▶ **PROBLEM TO WORK ON**
Starting at the line containing "def odu4 (eg" and ending at the line containing "that track. -/", print every line of the material below exactly, both ends included, and stop there.

▶ **THE RECORDS**
============================================================
-- ==== Sys2Proof/Tests/Slice0.lean ====
section
/-! SUPPORT. Tests of the model: for every statement with hypotheses a state and operands that meet them together (`witness_`, one part
per clause), worked examples of the manual, and the refusal of ill-formed commands. -/

namespace Sys2Proof.Tests
open Sys2Proof Sys2Proof.Machine

set_option Elab.async false

/-! ### The states that the witnesses use -/

/-- Every domain is on. -/
def allOn : Table Domain := (List.range 36).map (fun d => (d, { st := .on, up := true }))

/-- A device that has started: READY, its domains on, nothing configured. -/
def tUp : State :=
  { State.reset with
    pins := { railsOk := true, porstN := true, perstN := true }
    boot := { phase := .finished, endpoint := true, memDone := true, lanesDone := true }
    power := { dom := allOn }, fw.state := 1, pool.trained := true }

/-- When a mailbox command is taken, as one condition that can be decided. -/
abbrev Taken (code : Nat) (m : Mbx) (req : List Word) (s : State) : Prop :=
  endpointUp s = true ∧ (mbxOf s m.val).st ≠ .busy ∧ s.host.bells = [] ∧ s.fw.state = 1 ∧ s.fw.restartAt = none ∧ req.length ≤ 255 ∧
    lenOk code req = true

theorem takes_of {code : Nat} {m : Mbx} {req : List Word} {s : State} (h : Taken code m req s) : s.takes code m req where
  up := h.1
  idle := h.2.1
  quiet := h.2.2.1
  serves := h.2.2.2.1
  noRestart := h.2.2.2.2.1
  short := h.2.2.2.2.2.1
  len := h.2.2.2.2.2.2

/-- The same for one that is taken and takes effect at once. -/
theorem ready_of {code : Nat} {m : Mbx} {req : List Word} {s : State}
    (h : Taken code m req s ∧ (s.twin.paired = true → pairWide code req = false ∧ (s.twin.role = .active ∨ pairControl code req = false))) :
    s.ready code m req :=
  { takes_of h.1 with scope := h.2 }

theorem some_of {α : Type} {o : Option α} (h : o.isSome = true) : o = some (o.get h) := (Option.some_get h).symm

/-- Port n as PORT_CREATE's words make it. -/
def withPort (n : Nat) (req : List Word) (s : State) : State := { s with port := tset s.port n (portOfWords 0 req) }

/-- The words of an OTU4 port of four lanes. -/
def otu4 : List Word := [0x30400, 0, 0, 0]

/-- A device with OTU4 ports 0 and 4. -/
def tPorts : State := withPort 4 otu4 (withPort 0 otu4 tUp)

/-- CHAN_CREATE's words for an ODU4 that is terminated, in direction eg on port p. -/
def odu4 (eg : Bool) (ch p : Nat) : List Word :=
  [w32 (ch + (if eg then 16384 else 0) + 0x58000), w32 p] ++ List.replicate 11 0 ++ [1] ++ List.replicate 5 0

/-- The ODU4s of both ports: ingress and egress channels 0 and 1. -/
def tChans : State :=
  chanAdd (chKey true 1) (odu4 true 1 4) true (chanAdd (chKey true 0) (odu4 true 0 0) true
    (chanAdd 1 (odu4 false 1 4) true (chanAdd 0 (odu4 false 0 0) true tPorts)))

/-- Two lower-order ODU0s, egress channels 2 and 3, in the ODU4 of port 0. -/
def tBridge : State :=
  let odu (n slot : Nat) : List Word :=
    [w32 (n + 16384 + 0x18000), 0x14000, w32 (slot * 512), w32 (2 ^ (slot - 1))] ++ List.replicate 9 0 ++ [1] ++ List.replicate 5 0
  chanAdd (chKey true 3) (odu 3 2) true (chanAdd (chKey true 2) (odu 2 1) true tChans)

/-- An OTU1 port, 255, on lane 255. -/
def tOtu1 : State := { withPort 255 [0x10100, 0, 0, 0] tUp with lane := [(255, { st := .track })] }

/-- An OTU4 port, 252, on four lanes that track. -/
def tOtl : State := { withPort 252 otu4 tUp with lane := [(252, { st := .track }), (253, { st := .track }), (254, { st := .track }), (255, { st := .track })] }

/-- A FlexO port of eight lanes on 248, with one FlexO instance. -/
def tFlexo : State := { withPort 248 [0x40800, 0x112, 0, 0] tUp with lane := (List.range 8).map (fun i => (248 + i, { st := .track })) }

/-- A 100GBASE-R port of four lanes on 252. -/
def tEth : State := { withPort 252 [0x120400, 0, 0, 0] tUp with lane := [(252, { st := .track }), (253, { st := .track }), (254, { st := .track }), (255, { st := .track })] }

/-- A FlexE PHY on four lanes that is aligned and has seen an overhead frame. -/
def tFlexe : State := { tEth with port := [(252, { portOfWords 0 [0x120400, 0x1000, 0, 0] with procs := [(0, { st := .inFrame }), (33, { st := .inFrame })] })] }

/-- An STM-64 port 255 in frame, and VC-4 channel 7 on it. -/
def tVc : State :=
  chanAdd 7 ([0x108007, 255] ++ List.replicate 17 0) true { tUp with lane := [(255, { st := .track })], port := [(255, { portOfWords 0 [0x50100, 0, 0, 0] with procs := [(0, { st := .inFrame })] })] }

/-- The same with the port out of frame. -/
def tVcOof : State := { tVc with port := [(255, { portOfWords 0 [0x50100, 0, 0, 0] with procs := [(0, { st := .oof })] })] }

/-- A GFP-F leaf, ingress channel 9, in the ODU1 of an OTU1 port in frame, its delineation in SYNC. -/
def tGfp : State :=
  { tUp with lane := [(255, { st := .track })],
             port := [(255, { portOfWords 0 [0x10100, 0, 0, 0] with lof := false, procs := [(0, { st := .inFrame })] })],
             chan := [(8, { words := [0x28008, 255] }), (9, { words := [0x308009, 0x54008], gfp := { st := .sync } })] }

/-- Cell 0 stored in a packet queue. -/
def tCell : State := writeCell { kind := 1 } 0 [7] true true { tUp with pool.q := [(1048575, { kind := 1, items := 1, chain := [0] })] }

/-- A heartbeat of a paired partner that is synchronised with software word 0. -/
def beat (role : Fin 8) : Heartbeat :=
  { version := 0, role := role, strap := true, paired := true, ready := false, follow := true, seq := 0, txTime := 0, echoTx := 0, echoRx := 0, phase0 := 0,
    phase1 := 0, activeSince := 0, handoverAt := 0, request := false, ack := true, txnApplied := 0 }

/-! ### Witnesses: for each statement one part per clause that has hypotheses -/

theorem witness_SystemCommandsComplete :
    (∃ (m : Mbx) (tag : Byte) (req : List Word) (s : State) (p : State), p = s.posted 0x0101 m tag req ∧ s.ready 0x0101 m req) ∧
    (∃ (m : Mbx) (tag : Byte) (req : List Word) (s : State) (p : State), p = s.posted 0x0105 m tag req ∧ s.ready 0x0105 m req ∧ fld (wd req 0) 31 20 = 0 ∧
      eventCodes.contains (fld (wd req 0) 15 0) = true ∧ fld (wd req 0) 19 16 = 1 ∧ unmaskable.contains (fld (wd req 0) 15 0) = false) ∧
    (∃ (m : Mbx) (tag : Byte) (req : List Word) (s : State) (p : State), p = s.posted 0x0105 m tag req ∧ s.ready 0x0105 m req ∧ fld (wd req 0) 31 20 = 0 ∧
      eventCodes.contains (fld (wd req 0) 15 0) = true ∧ fld (wd req 0) 19 16 = 2) ∧
    (∃ (m : Mbx) (tag : Byte) (req : List Word) (s : State) (p : State), p = s.posted 0x0105 m tag req ∧ s.ready 0x0105 m req ∧ fld (wd req 0) 31 20 = 0 ∧
      eventCodes.contains (fld (wd req 0) 15 0) = true ∧ fld (wd req 0) 19 16 = 3) ∧
    (∃ (m : Mbx) (tag : Byte) (req : List Word) (s : State) (p : State), p = s.posted 0x0106 m tag req ∧ s.ready 0x0106 m req) ∧
    (∃ (m : Mbx) (tag : Byte) (req : List Word) (s : State) (p : State) (h : HeldResp), p = s.posted 0x0107 m tag req ∧ s.ready 0x0107 m req ∧ (mbxOf p
      m.val).held = some h ∧ fld (wd req 0) 31 24 = 0 ∧ h.code = fld (wd req 0) 15 0 ∧ h.last < fld (wd req 0) 23 16 ∧ 255 * fld (wd req 0) 23 16 <
      h.words.length) :=
  ⟨⟨0, 0, [], tUp, _, rfl, ready_of (by decide +kernel)⟩,
   ⟨0, 0, [0x10201], tUp, _, rfl, ready_of (by decide +kernel), by decide +kernel⟩,
   ⟨0, 0, [0x20201], tUp, _, rfl, ready_of (by decide +kernel), by decide +kernel⟩,
   ⟨0, 0, [0x30101], tUp, _, rfl, ready_of (by decide +kernel), by decide +kernel⟩,
   ⟨0, 0, [], tUp, _, rfl, ready_of (by decide +kernel)⟩,
   ⟨0, 0, [0x10101], { tUp with host.mbx := [(0, { st := .done, held := some { code := 0x0101, words := List.replicate 300 0 } })] }, _, _, rfl, ready_of
     (by decide +kernel), some_of (by decide +kernel), by decide +kernel⟩⟩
============================================================
▶ **SOLUTION**
def odu4 (eg : Bool) (ch p : Nat) : List Word :=
  [w32 (ch + (if eg then 16384 else 0) + 0x58000), w32 p] ++ List.replicate 11 0 ++ [1] ++ List.replicate 5 0

/-- The ODU4s of both ports: ingress and egress channels 0 and 1. -/
def tChans : State :=
  chanAdd (chKey true 1) (odu4 true 1 4) true (chanAdd (chKey true 0) (odu4 true 0 0) true
    (chanAdd 1 (odu4 false 1 4) true (chanAdd 0 (odu4 false 0 0) true tPorts)))

/-- Two lower-order ODU0s, egress channels 2 and 3, in the ODU4 of port 0. -/
def tBridge : State :=
  let odu (n slot : Nat) : List Word :=
    [w32 (n + 16384 + 0x18000), 0x14000, w32 (slot * 512), w32 (2 ^ (slot - 1))] ++ List.replicate 9 0 ++ [1] ++ List.replicate 5 0
  chanAdd (chKey true 3) (odu 3 2) true (chanAdd (chKey true 2) (odu 2 1) true tChans)

/-- An OTU1 port, 255, on lane 255. -/
def tOtu1 : State := { withPort 255 [0x10100, 0, 0, 0] tUp with lane := [(255, { st := .track })] }

/-- An OTU4 port, 252, on four lanes that track. -/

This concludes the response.